§ **GOAL OF THE EXERCISE**
Pull each line holding "that" out of the entries below.
------------------------------------------------------------
/-- Reset of an idle block, and in the middle of each command that writes a buffer. -/
theorem witness_ResetKeepsWhatNoCommandWrites :
    (∃ t, step { small with events := [.reset] } = .next t ∧ small.phase = .idle) ∧
    (∃ t, step { small.accept 1 with events := [.reset] } = .next t ∧ decode (small.accept 1).opl = .ok .pack ∧
      8 * (small.accept 1).bytelen.toNat ≤ 0) ∧
    (∃ t, step { small.accept 2 with events := [.reset] } = .next t ∧ decode (small.accept 2).opl = .ok .encode ∧
      (small.accept 2).bitlen.toNat < 1) ∧
    (∃ t, step { (image 1 1 [2, 0, 3] []).accept 3 with events := [.reset] } = .next t ∧
      decode ((image 1 1 [2, 0, 3] []).accept 3).opl = .ok .decode ∧ ((image 1 1 [2, 0, 3] []).accept 3).chanAt 1 = 0) ∧
    (∃ t, step { small.accept 4 with events := [.reset] } = .next t ∧ decode (small.accept 4).opl = .ok .unpack ∧
      (small.accept 4).bitlen.toNat / 8 ≤ 0) :=
  ⟨⟨_, rfl, rfl⟩, ⟨_, rfl, rfl, by decide⟩, ⟨_, rfl, rfl, by decide⟩, ⟨_, rfl, rfl, by decide⟩, ⟨_, rfl, rfl, by decide⟩⟩

/-- An accepted CMD write sets BUSY, clears DONE and changes OPL; a completion clears BUSY, sets DONE and changes RESULT. -/
theorem witness_BusyDoneResultOplChange :
    (∃ t, step { small with status := ⟨false, true, 0, false⟩, events := [.write 4 .word 2] } = .next t ∧
      t.status.busy = true ∧ t.status.done = false ∧ t.opl ≠ small.opl) ∧
    (∃ t, step (small.accept 2) = .next t ∧ (small.accept 2).status.busy = true ∧ t.status.busy = false ∧
      (small.accept 2).status.done = false ∧ t.status.done = true ∧ t.status.result ≠ (small.accept 2).status.result) :=
  ⟨⟨_, rfl, by decide⟩, ⟨_, rfl, by decide⟩⟩

theorem witness_ReportIsWrittenOnlyByCapacityExceeded :
    ∃ t, step ((image 1 1 [] [1, 0, 1]).accept 2) = .next t ∧ t.reqBits ≠ ((image 1 1 [] [1, 0, 1]).accept 2).reqBits :=
  ⟨_, rfl, by decide⟩

theorem witness_HostCannotDisturbARunningCommand :
    (∃ t, step { small.accept 1 with events := [.read 8 .word] } = .next t ∧ (small.accept 1).status.busy = true) ∧
    (∃ t, step { small.accept 1 with events := [.write 0x18 .word 5] } = .next t ∧ (small.accept 1).status.busy = true) :=
  ⟨⟨_, rfl, rfl⟩, ⟨_, rfl, rfl⟩⟩

theorem witness_ReadsHaveNoSideEffect : (∃ t, memRead 0 .word small = .next t) ∧ small.status.busy = false := ⟨⟨_, rfl⟩, rfl⟩

end Sys2Proof.Tests
end

section
/-! SUPPORT. The statements of the scope: every command completes, and no step changes the parameters. Each rests on one frame
lemma per kind of step: what a command, a host write and a reset leave as it was. -/

namespace Sys2Proof.Machine

/-! ## What a command can leave -/

/-- The conditions a command can complete with (R170). -/
def CommandRaises (i : Instr) (c : Code) : Prop :=
  c = .ok ∨ (i = .encode ∧ c = .capacityExceeded) ∨ (i = .decode ∧ c = .malformedEncoding) ∨
    ((i = .encode ∨ i = .decode) ∧ (c = .unsupportedPixelFormat ∨ c = .gridTooLarge))

/-- t differs from s at most in the outputs of a command before it completes: the buffers, POS, BITLEN, BYTELEN and the
capacity report (R82). Every other field is as it was. -/
structure State.SameButOutputs (s t : State) : Prop where
  status : t.status = s.status
  width : t.width = s.width
  height : t.height = s.height
  channels : t.channels = s.channels
  phase : t.phase = s.phase
  opl : t.opl = s.opl
  params : t.params = s.params
  powerOns : t.powerOns = s.powerOns
  draws : t.draws = s.draws
  events : t.events = s.events
  reads : t.reads = s.reads

/-- Whatever is stored in the outputs, the rest of the state is as it was. -/
theorem State.sameButOutputs_update (s : State) (c : Memory 8) (b : Memory 1) (p : Memory 8) (pos : Nat)
    (bitlen bytelen required available : Word) :
    s.SameButOutputs { s with
      chan := c, bits := b, pay := p, pos := pos, bitlen := bitlen, bytelen := bytelen
      reqBits := required, availBits := available } :=
  ⟨rfl, rfl, rfl, rfl, rfl, rfl, rfl, rfl, rfl, rfl, rfl⟩

/-- A grid is refused with one of the two codes that ENCODE and DECODE share (R176, R177). -/
theorem State.gridRefusal_code {s : State} {c : Code} (h : s.gridRefusal = some c) :
    c = .unsupportedPixelFormat ∨ c = .gridTooLarge := by
  rcases (s.gridRefusal_eq_some c).1 h with ⟨-, hc⟩ | ⟨-, -, hc⟩
  · exact .inl hc
  · exact .inr hc

/-- Every command, in every state, writes its outputs and completes with a code it can raise (R13, R170). -/
theorem exec_completes (i : Instr) (s : State) :
    ∃ u c, exec i s = .next (State.complete u c) ∧ CommandRaises i c ∧ s.SameButOutputs u := by
  cases i with
  | nop => exact ⟨s, .ok, exec_nop s, .inl rfl, s.sameButOutputs_update ..⟩
  | pack =>
    obtain ⟨_, h, -⟩ := exec_pack s
    exact ⟨_, .ok, h, .inl rfl, s.sameButOutputs_update ..⟩
  | encode =>
    cases hg : s.gridRefusal with
    | some c =>
      exact ⟨s, c, exec_encode_refused hg, .inr (.inr (.inr ⟨.inl rfl, State.gridRefusal_code hg⟩)), s.sameButOutputs_update ..⟩
    | none =>
      rcases lt_or_ge s.capacity (s.bitlen.toNat : Int) with hc | hc
      · exact ⟨_, .capacityExceeded, exec_encode_exceeded hg hc, .inr (.inl ⟨rfl, rfl⟩), s.sameButOutputs_update ..⟩
      · obtain ⟨_, h, -⟩ := exec_encode_ok hg hc
        exact ⟨_, .ok, h, .inl rfl, s.sameButOutputs_update ..⟩
  | decode =>
    cases hg : s.gridRefusal with
    | some c =>
      exact ⟨s, c, exec_decode_refused hg, .inr (.inr (.inr ⟨.inr rfl, State.gridRefusal_code hg⟩)), s.sameButOutputs_update ..⟩
    | none =>
      obtain ⟨_, h, -⟩ := exec_decode_run hg
      refine ⟨_, _, h, ?_, s.sameButOutputs_update ..⟩
      split
      · exact .inl rfl
      · exact .inr (.inr (.inl ⟨rfl, rfl⟩))
  | unpack =>
    obtain ⟨_, h, -⟩ := exec_unpack s
    exact ⟨_, .ok, h, .inl rfl, s.sameButOutputs_update ..⟩

/-- The codes of R170 as RESULT shows them. -/
theorem CommandRaises.toBits {i : Instr} {c : Code} (h : CommandRaises i c) :
    c.toBits = 0 ∨ (i = .encode ∧ c.toBits = 1) ∨ (i = .decode ∧ c.toBits = 2) ∨
      ((i = .encode ∨ i = .decode) ∧ (c.toBits = 3 ∨ c.toBits = 4)) := by
  rcases h with rfl | ⟨hi, rfl⟩ | ⟨hi, rfl⟩ | ⟨hi, rfl | rfl⟩
  · exact .inl rfl
  · exact .inr (.inl ⟨hi, rfl⟩)
  · exact .inr (.inr (.inl ⟨hi, rfl⟩))
  · exact .inr (.inr (.inr ⟨hi, .inl rfl⟩))
  · exact .inr (.inr (.inr ⟨hi, .inr rfl⟩))

/-! ## The parameters and the number of power-ons, by kind of step -/

/-- A command changes neither the parameters nor the number of power-ons. -/
theorem exec_params_powerOns {i : Instr} {s t : State} (h : exec i s = .next t) :
    t.params = s.params ∧ t.powerOns = s.powerOns := by
  obtain ⟨u, c, hu, -, hs⟩ := exec_completes i s
  obtain rfl := Host.Outcome.next.inj (h.symm.trans hu)
  exact ⟨hs.params, hs.powerOns⟩

/-- A host read changes neither the parameters nor the number of power-ons. -/
theorem memRead_params_powerOns {a : Word} {n : Size} {s t : State} (h : memRead a n s = .next t) :
    t.params = s.params ∧ t.powerOns = s.powerOns := by
  rw [memRead_frame h]
  exact ⟨rfl, rfl⟩

/-- A host write changes neither the parameters nor the number of power-ons. -/
theorem memWrite_params_powerOns {a : Word} {n : Size} {v : Word} {s t : State} (h : memWrite a n v s = .next t) :
    t.params = s.params ∧ t.powerOns = s.powerOns := by
  rcases memWrite_form h with ⟨-, rfl⟩ | ⟨-, -, rfl⟩ | ⟨-, -, -, rfl⟩ | ⟨-, ⟨_, _, _, ht⟩, -⟩ | rfl | ⟨-, b, i, -, rfl⟩
  · exact ⟨rfl, rfl⟩
  · exact ⟨rfl, rfl⟩
  · exact ⟨rfl, rfl⟩
  · rw [ht]
    exact ⟨rfl, rfl⟩
  · exact ⟨rfl, rfl⟩
  · obtain ⟨_, _, _, hw, -⟩ := s.writeWindow_form b i n v
    rw [hw]
    exact ⟨rfl, rfl⟩

/-- A reset that is not a power-on changes neither the parameters nor the number of power-ons (R198). -/
theorem State.warmReset_params_powerOns (s : State) :
    s.warmReset.params = s.params ∧ s.warmReset.powerOns = s.powerOns := by
  obtain ⟨_, _, _, _, h, -⟩ := s.abandonRunning_form
  rw [State.warmReset, h]
  exact ⟨rfl, rfl⟩

/-- A step keeps the parameters, and keeps the number of power-ons unless it performs one. -/
theorem step_params_powerOns {s t : State} (h : step s = .next t) :
    t.params = s.params ∧ (t.powerOns = s.powerOns ∨ s.events.head? = some .powerOn) := by
  rcases step_cases h with ⟨-, -, rfl⟩ | ⟨-, -, i, -, he⟩ | ⟨-, -, -, rfl⟩ | ⟨a, n, -, hr⟩ | ⟨a, n, v, -, hw⟩ |
    ⟨-, rfl⟩ | ⟨hp, rfl⟩
  · exact ⟨rfl, .inl rfl⟩
  · exact (exec_params_powerOns he).imp_right .inl
  · exact ⟨rfl, .inl rfl⟩
  · exact (memRead_params_powerOns hr).imp_right .inl
  · exact (memWrite_params_powerOns hw).imp_right .inl
  · exact (State.warmReset_params_powerOns _).imp_right .inl
  · exact ⟨rfl, .inr hp⟩

/-! ## The statements -/

/-- Settles O8: by `exec_completes` the next state is a completion, of a state that shares every field named here with s. -/
theorem everyCommandCompletes : Obligations.EveryCommandCompletes := by
  intro i s
  obtain ⟨u, c, hu, hc, hs⟩ := exec_completes i s
  refine ⟨u.complete c, hu, ?_, rfl, hc.toBits, hs.opl, hs.width, hs.height, hs.channels, hs.params, hs.powerOns, hs.draws,
    hs.events, hs.reads⟩
  rw [State.complete_status, hs.status]

/-- Settles O42, by the case of each kind of step. -/
theorem parametersNeverChange : Obligations.ParametersNeverChange := by
  intro s t h
  obtain ⟨hparams, hpowerOns⟩ := step_params_powerOns h
  exact ⟨hparams, hpowerOns.resolve_left⟩

end Sys2Proof.Machine
end

section
/-! SUPPORT. Every step keeps a legal state legal. The part of legality that does not speak of the engine, `State.InBounds`, is
kept by every store of a command and of an abandoned command; a completion or a reset of such a state is legal. -/

namespace Sys2Proof.Machine

/-- Legality (`State.Inv`) but for STATUS and PHASE: the parameters, the form and the bounds of the buffers, BITLEN, BYTELEN and
POS. It holds of the outputs of a command that has not completed yet, whose POS has left 0 while PHASE is RUN. -/
structure State.InBounds (s : State) : Prop where
  params : s.params.Legal
  chanForm : Memory.wf s.chan = true
  bitsForm : Memory.wf s.bits = true
  payForm : Memory.wf s.pay = true
  chanInside : Memory.below s.params.maxChan s.chan = true
  bitsInside : Memory.below s.params.maxBits s.bits = true
  payInside : Memory.below s.params.maxPay s.pay = true
  bitlenLegal : s.bitlen.toNat ≤ s.params.maxBits
  bytelenLegal : s.bytelen.toNat ≤ s.params.maxPay
  posRange : s.pos ≤ s.params.maxBits

theorem State.Inv.inBounds {s : State} (h : s.Inv) : s.InBounds := { h with }

/-- The codes of R170 end at 5. -/
theorem Code.toBits_le (c : Code) : c.toBits.toNat ≤ 5 := by cases c <;> decide

/-- ENCODE's sentinel fits CHAN, when the checks pass (R111). -/
theorem State.bitlen_lt_maxChan {s : State} (hg : s.gridRefusal = none)
    (hc : (s.bitlen.toNat : Int) ≤ s.capacity) : s.bitlen.toNat < s.params.maxChan := by
  have hn := (s.gridRefusal_eq_none.1 hg).2
  have hN : (s.bitlen.toNat : Int) ≤ (s.streamLength : Int) - 1 := hc
  omega

namespace State.InBounds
------------------------------------------------------------
§ **EXERCISE RESPONSE**
/-- Reset of an idle block, and in the middle of each command that writes a buffer. -/
/-- A grid is refused with one of the two codes that ENCODE and DECODE share (R176, R177). -/
/-- A reset that is not a power-on changes neither the parameters nor the number of power-ons (R198). -/
/-- Settles O8: by `exec_completes` the next state is a completion, of a state that shares every field named here with s. -/
/-! SUPPORT. Every step keeps a legal state legal. The part of legality that does not speak of the engine, `State.InBounds`, is
POS. It holds of the outputs of a command that has not completed yet, whose POS has left 0 while PHASE is RUN. -/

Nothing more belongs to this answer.